§ **Prompt**
Using the material below, print the line that contains "if w.hit fStep then stepWrite k s else s", the line that contains "F.bootStat_STEP 0 ≠ 11)", and every line in between, exactly and nothing else.

###

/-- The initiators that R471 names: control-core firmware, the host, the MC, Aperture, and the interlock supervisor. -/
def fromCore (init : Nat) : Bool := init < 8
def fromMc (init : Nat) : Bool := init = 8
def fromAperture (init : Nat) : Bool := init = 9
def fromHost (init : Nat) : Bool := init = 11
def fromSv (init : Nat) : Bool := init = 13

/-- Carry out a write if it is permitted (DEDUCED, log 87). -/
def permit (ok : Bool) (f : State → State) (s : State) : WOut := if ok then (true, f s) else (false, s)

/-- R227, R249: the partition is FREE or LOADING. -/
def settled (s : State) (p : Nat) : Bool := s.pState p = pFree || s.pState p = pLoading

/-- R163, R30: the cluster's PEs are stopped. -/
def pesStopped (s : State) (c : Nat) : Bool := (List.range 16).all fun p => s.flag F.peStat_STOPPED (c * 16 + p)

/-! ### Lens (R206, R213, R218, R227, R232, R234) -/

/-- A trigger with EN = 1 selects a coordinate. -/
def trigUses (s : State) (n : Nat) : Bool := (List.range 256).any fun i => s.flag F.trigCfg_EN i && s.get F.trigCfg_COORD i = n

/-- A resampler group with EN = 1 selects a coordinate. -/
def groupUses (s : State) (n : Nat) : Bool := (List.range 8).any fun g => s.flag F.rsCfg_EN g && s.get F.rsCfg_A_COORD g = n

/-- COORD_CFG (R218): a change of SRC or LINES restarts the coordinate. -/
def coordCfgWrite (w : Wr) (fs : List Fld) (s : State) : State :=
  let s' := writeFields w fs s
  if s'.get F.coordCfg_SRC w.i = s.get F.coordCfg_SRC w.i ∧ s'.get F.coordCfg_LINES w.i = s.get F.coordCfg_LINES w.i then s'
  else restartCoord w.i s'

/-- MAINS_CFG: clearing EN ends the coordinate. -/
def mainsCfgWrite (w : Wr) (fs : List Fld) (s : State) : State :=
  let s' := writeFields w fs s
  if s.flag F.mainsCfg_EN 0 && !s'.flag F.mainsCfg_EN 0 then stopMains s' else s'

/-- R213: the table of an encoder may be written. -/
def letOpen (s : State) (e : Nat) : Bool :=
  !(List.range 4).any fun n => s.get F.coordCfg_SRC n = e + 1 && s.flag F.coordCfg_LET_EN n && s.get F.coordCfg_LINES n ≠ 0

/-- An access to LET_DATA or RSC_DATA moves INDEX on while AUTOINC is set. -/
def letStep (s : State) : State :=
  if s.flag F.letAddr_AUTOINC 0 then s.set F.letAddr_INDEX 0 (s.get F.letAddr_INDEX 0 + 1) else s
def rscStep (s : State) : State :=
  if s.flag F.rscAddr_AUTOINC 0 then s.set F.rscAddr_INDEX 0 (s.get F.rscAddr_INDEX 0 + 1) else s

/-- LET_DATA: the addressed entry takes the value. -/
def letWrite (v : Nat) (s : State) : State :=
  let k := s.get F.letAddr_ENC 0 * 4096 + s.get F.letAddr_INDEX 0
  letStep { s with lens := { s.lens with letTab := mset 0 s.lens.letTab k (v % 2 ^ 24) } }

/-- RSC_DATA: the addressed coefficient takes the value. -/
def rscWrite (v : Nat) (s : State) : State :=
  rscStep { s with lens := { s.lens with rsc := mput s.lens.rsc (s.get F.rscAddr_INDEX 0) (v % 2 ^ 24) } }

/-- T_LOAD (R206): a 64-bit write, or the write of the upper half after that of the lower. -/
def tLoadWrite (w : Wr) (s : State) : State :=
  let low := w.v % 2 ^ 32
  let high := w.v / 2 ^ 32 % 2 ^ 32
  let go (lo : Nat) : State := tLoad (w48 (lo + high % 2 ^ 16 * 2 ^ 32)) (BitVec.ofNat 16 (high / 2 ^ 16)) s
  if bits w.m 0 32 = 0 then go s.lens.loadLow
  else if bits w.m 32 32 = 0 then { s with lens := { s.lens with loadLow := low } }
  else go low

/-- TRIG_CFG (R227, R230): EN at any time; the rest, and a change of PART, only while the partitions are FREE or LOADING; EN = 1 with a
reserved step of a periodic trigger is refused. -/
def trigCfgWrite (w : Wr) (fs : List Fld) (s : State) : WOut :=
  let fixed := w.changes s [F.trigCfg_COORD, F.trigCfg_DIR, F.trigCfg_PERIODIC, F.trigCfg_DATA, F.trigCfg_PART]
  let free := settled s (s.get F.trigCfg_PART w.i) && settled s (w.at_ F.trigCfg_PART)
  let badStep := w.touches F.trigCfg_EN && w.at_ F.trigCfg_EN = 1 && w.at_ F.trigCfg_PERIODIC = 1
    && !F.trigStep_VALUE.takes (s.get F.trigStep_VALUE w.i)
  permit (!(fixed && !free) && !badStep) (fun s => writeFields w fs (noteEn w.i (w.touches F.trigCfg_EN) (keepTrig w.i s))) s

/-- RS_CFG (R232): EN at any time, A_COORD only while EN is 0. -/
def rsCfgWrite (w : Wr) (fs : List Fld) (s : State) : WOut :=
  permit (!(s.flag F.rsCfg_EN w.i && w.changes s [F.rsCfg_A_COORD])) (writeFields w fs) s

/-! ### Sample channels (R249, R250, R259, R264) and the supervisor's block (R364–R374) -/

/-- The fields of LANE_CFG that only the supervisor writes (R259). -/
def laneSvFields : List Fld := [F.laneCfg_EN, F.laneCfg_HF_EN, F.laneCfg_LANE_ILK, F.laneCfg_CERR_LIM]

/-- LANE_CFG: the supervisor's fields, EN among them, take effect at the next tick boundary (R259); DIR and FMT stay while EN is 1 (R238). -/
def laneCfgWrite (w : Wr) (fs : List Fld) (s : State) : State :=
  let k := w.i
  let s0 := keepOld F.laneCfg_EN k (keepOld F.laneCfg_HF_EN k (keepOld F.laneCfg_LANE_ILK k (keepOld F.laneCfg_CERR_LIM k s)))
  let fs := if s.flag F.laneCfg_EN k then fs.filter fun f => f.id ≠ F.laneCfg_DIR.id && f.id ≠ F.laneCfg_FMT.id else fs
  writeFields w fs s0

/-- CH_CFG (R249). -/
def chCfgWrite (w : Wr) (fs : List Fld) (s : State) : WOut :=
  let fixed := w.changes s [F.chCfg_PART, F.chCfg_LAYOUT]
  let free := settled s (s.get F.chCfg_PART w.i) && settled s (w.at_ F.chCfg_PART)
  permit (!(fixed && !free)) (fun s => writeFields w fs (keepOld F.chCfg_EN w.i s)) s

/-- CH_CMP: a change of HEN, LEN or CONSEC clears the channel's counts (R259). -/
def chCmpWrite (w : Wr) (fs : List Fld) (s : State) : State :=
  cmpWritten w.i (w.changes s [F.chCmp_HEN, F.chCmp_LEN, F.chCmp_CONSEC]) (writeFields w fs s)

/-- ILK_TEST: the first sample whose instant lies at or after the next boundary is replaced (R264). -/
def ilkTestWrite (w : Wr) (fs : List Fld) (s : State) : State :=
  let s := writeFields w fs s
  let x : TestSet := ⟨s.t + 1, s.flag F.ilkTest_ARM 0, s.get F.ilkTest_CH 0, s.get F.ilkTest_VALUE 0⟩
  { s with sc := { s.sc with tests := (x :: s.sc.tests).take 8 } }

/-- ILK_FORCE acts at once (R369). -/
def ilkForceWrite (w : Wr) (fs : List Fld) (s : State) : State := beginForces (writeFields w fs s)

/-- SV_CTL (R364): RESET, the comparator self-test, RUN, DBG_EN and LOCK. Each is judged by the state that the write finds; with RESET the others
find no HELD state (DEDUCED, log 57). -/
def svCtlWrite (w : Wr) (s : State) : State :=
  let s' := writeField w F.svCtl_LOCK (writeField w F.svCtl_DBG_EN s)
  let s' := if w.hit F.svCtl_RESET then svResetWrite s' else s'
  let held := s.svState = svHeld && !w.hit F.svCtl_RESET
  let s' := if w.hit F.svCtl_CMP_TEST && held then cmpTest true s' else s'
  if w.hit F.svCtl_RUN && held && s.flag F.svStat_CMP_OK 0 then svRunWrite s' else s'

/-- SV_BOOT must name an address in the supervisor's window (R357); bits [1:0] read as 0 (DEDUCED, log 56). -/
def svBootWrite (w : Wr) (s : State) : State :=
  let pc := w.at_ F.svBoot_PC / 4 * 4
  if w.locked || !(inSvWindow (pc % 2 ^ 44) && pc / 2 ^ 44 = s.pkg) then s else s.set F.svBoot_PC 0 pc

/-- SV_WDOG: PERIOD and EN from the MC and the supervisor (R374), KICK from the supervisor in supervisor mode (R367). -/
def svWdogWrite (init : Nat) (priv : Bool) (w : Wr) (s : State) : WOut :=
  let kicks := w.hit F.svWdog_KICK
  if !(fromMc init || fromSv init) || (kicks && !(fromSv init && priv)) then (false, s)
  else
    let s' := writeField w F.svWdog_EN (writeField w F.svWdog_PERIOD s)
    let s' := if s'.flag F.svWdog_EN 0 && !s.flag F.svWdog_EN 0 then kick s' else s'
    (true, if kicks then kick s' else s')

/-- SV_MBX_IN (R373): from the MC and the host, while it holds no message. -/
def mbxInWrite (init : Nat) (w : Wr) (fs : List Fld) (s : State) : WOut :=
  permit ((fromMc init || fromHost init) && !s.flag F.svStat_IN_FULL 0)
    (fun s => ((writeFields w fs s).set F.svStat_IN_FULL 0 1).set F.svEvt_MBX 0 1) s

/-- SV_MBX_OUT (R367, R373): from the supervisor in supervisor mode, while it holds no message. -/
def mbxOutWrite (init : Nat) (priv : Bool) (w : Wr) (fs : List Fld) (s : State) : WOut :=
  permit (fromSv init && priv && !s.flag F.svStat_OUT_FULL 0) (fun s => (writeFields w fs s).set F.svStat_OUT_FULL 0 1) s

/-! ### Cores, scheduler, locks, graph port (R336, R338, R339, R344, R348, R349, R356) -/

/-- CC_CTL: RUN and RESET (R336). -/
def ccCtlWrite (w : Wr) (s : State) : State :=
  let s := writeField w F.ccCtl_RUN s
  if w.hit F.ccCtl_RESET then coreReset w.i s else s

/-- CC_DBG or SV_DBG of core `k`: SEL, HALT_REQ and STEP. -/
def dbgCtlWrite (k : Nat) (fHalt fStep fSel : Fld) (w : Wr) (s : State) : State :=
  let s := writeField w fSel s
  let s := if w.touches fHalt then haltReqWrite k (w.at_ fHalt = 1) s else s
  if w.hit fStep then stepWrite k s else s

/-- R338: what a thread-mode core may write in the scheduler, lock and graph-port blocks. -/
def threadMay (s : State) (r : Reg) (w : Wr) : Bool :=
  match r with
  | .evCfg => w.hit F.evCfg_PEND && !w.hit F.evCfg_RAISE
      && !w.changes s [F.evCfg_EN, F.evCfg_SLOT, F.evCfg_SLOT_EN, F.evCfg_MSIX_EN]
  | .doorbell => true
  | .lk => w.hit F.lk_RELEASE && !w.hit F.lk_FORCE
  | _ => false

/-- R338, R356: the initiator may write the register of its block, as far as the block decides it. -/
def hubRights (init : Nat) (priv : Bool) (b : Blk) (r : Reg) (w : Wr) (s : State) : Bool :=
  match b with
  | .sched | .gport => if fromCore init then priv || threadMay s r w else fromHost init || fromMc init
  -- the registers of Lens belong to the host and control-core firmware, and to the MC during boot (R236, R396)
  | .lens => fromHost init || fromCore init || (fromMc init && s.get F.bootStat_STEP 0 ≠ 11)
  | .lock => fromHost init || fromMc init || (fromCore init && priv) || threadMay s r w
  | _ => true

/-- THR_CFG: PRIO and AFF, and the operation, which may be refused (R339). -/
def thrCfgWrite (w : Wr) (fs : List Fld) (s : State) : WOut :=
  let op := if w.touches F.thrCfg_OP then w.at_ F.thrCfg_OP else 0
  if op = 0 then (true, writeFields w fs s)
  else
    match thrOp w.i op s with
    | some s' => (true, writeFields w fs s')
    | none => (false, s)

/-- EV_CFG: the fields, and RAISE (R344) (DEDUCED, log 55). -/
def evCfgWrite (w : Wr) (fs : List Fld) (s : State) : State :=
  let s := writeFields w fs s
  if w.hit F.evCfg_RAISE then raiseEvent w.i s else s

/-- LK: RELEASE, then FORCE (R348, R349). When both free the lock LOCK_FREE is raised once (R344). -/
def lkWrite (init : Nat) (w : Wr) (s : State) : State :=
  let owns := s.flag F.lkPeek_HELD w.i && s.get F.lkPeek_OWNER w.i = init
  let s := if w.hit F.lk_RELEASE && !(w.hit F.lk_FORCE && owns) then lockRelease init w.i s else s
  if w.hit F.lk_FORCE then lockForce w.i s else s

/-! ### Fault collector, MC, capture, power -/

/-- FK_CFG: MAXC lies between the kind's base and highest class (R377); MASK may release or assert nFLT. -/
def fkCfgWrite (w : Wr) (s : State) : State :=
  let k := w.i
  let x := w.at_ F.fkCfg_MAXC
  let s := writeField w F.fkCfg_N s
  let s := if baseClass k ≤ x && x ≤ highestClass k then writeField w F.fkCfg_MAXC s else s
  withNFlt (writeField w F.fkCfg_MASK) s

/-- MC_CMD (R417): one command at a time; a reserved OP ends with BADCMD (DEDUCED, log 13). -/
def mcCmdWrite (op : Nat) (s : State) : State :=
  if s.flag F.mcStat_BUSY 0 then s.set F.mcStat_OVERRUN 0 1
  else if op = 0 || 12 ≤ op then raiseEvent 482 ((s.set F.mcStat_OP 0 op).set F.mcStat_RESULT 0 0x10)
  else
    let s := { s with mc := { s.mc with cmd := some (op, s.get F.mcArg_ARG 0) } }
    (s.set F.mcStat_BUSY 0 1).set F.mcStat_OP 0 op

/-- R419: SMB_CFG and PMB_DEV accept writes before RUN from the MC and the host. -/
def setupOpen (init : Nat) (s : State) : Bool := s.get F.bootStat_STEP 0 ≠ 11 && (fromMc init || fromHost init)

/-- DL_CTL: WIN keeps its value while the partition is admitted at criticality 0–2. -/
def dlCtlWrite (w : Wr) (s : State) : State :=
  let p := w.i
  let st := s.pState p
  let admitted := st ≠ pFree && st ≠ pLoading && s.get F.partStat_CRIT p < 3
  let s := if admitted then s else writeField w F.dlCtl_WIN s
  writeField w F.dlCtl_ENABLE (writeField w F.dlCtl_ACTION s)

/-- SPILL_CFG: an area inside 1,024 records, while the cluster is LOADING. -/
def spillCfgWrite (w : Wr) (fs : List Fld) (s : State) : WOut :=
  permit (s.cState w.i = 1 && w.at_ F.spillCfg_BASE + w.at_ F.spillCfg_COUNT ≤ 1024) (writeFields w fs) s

###

§ **Answer**
  if w.hit fStep then stepWrite k s else s

/-- R338: what a thread-mode core may write in the scheduler, lock and graph-port blocks. -/
def threadMay (s : State) (r : Reg) (w : Wr) : Bool :=
  match r with
  | .evCfg => w.hit F.evCfg_PEND && !w.hit F.evCfg_RAISE
      && !w.changes s [F.evCfg_EN, F.evCfg_SLOT, F.evCfg_SLOT_EN, F.evCfg_MSIX_EN]
  | .doorbell => true
  | .lk => w.hit F.lk_RELEASE && !w.hit F.lk_FORCE
  | _ => false

/-- R338, R356: the initiator may write the register of its block, as far as the block decides it. -/
def hubRights (init : Nat) (priv : Bool) (b : Blk) (r : Reg) (w : Wr) (s : State) : Bool :=
  match b with
  | .sched | .gport => if fromCore init then priv || threadMay s r w else fromHost init || fromMc init
  -- the registers of Lens belong to the host and control-core firmware, and to the MC during boot (R236, R396)
  | .lens => fromHost init || fromCore init || (fromMc init && s.get F.bootStat_STEP 0 ≠ 11)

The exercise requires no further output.